++++ Records shown
-- ==== Sys2Proof/Laws/PerInstr.lean ====
section
/-! SUPPORT. The fields of an encoded command word, one lemma per command. -/

namespace Sys2Proof

/-- A packed word as a number (spec/30_encoding.md R74). -/
theorem packWord_toNat (op a b : Byte) (g : BitVec 1) :
    (packWord op a b g).toNat = op.toNat * 2 ^ 24 + a.toNat * 2 ^ 16 + b.toNat * 2 ^ 8 + g.toNat := by
  have h : (packWord op a b g).toNat =
      ((op ++ a ++ b ++ (0 : BitVec 7) ++ g : BitVec (8 + 8 + 8 + 7 + 1))).toNat := rfl
  have ha := a.isLt
  have hb := b.isLt
  have hg := g.isLt
  have hz : (0 : BitVec 7).toNat = 0 := rfl
  rw [h, BitVec.toNat_append, ← Nat.shiftLeft_add_eq_or_of_lt hg,
    BitVec.toNat_append, ← Nat.shiftLeft_add_eq_or_of_lt (by omega),
    BitVec.toNat_append, ← Nat.shiftLeft_add_eq_or_of_lt hb,
    BitVec.toNat_append, ← Nat.shiftLeft_add_eq_or_of_lt ha]
  simp only [Nat.shiftLeft_eq, hz]
  omega

/-- The five fields of a packed word are those it was packed from (spec/30_encoding.md R70, R74). -/
theorem packWord_fields (op a b : Byte) (g : BitVec 1) :
    opField (packWord op a b g) = op ∧ aField (packWord op a b g) = a ∧ bField (packWord op a b g) = b ∧
      zField (packWord op a b g) = 0 ∧ gField (packWord op a b g) = g := by
  have ho := op.isLt
  have ha := a.isLt
  have hb := b.isLt
  have hg := g.isLt
  have hz : (0 : BitVec 7).toNat = 0 := rfl
  refine ⟨?_, ?_, ?_, ?_, ?_⟩ <;> apply BitVec.eq_of_toNat_eq <;>
    simp only [opField, aField, bField, zField, gField, BitVec.extractLsb'_toNat, packWord_toNat,
      Nat.shiftRight_eq_div_pow, hz] <;> omega

/-- What family EncodeFields says of a command: the word it is encoded to has its opcode in OP and 0 in Z
(spec/30_encoding.md R70, R71, R74). -/
def Laws.EncodeFields.Statement (i : Instr) : Prop := opField (encode i) = opcode i ∧ zField (encode i) = 0

namespace Laws.EncodeFields

theorem of_packWord (op a b : Byte) (g : BitVec 1) :
    opField (packWord op a b g) = op ∧ zField (packWord op a b g) = 0 :=
  ⟨(packWord_fields op a b g).1, (packWord_fields op a b g).2.2.2.1⟩

theorem bufLoad (index : Byte) (value : Byte) : Statement (.bufLoad index value) := of_packWord ..
theorem crcCompute (length : Byte) : Statement (.crcCompute length) := of_packWord ..
theorem crcValidate (payloadLen : Byte) : Statement (.crcValidate payloadLen) := of_packWord ..
theorem setLogging (flag : Byte) : Statement (.setLogging flag) := of_packWord ..
theorem brSend (g : Group) (cmd1 : Byte) (cmd2 : Byte) : Statement (.brSend g cmd1 cmd2) := of_packWord ..
theorem brResetCfg (g : Group) (force : Byte) : Statement (.brResetCfg g force) := of_packWord ..
theorem brSelect (g : Group) (w : Byte) (v : Byte) : Statement (.brSelect g w v) := of_packWord ..
theorem br1wReset (g : Group) : Statement (.br1wReset g) := of_packWord ..
theorem brWriteByte (g : Group) (b : Byte) : Statement (.brWriteByte g b) := of_packWord ..
theorem brReadByte (g : Group) : Statement (.brReadByte g) := of_packWord ..
theorem brReadRom (g : Group) : Statement (.brReadRom g) := of_packWord ..
theorem brConfigProbe (g : Group) (bits : Byte) : Statement (.brConfigProbe g bits) := of_packWord ..
theorem brTriggerConv (g : Group) : Statement (.brTriggerConv g) := of_packWord ..
theorem brRetrieveSp (g : Group) : Statement (.brRetrieveSp g) := of_packWord ..
theorem tdDecode (resIndex : Byte) : Statement (.tdDecode resIndex) := of_packWord ..
theorem tdCToF (sign : Bool) (whole : Byte) (tenths : Byte) : Statement (.tdCToF sign whole tenths) := of_packWord ..
theorem pmInitiateAll : Statement (.pmInitiateAll) := of_packWord ..
theorem pmGetAll : Statement (.pmGetAll) := of_packWord ..
theorem pmSetResolution (index : Byte) : Statement (.pmSetResolution index) := of_packWord ..
theorem adcPass : Statement (.adcPass) := of_packWord ..

end Laws.EncodeFields

end Sys2Proof
end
++++++++
The problem -> Scan the entries above for the word "namespace". Report the lines that hold it.

Task solution ->
namespace Sys2Proof
namespace Laws.EncodeFields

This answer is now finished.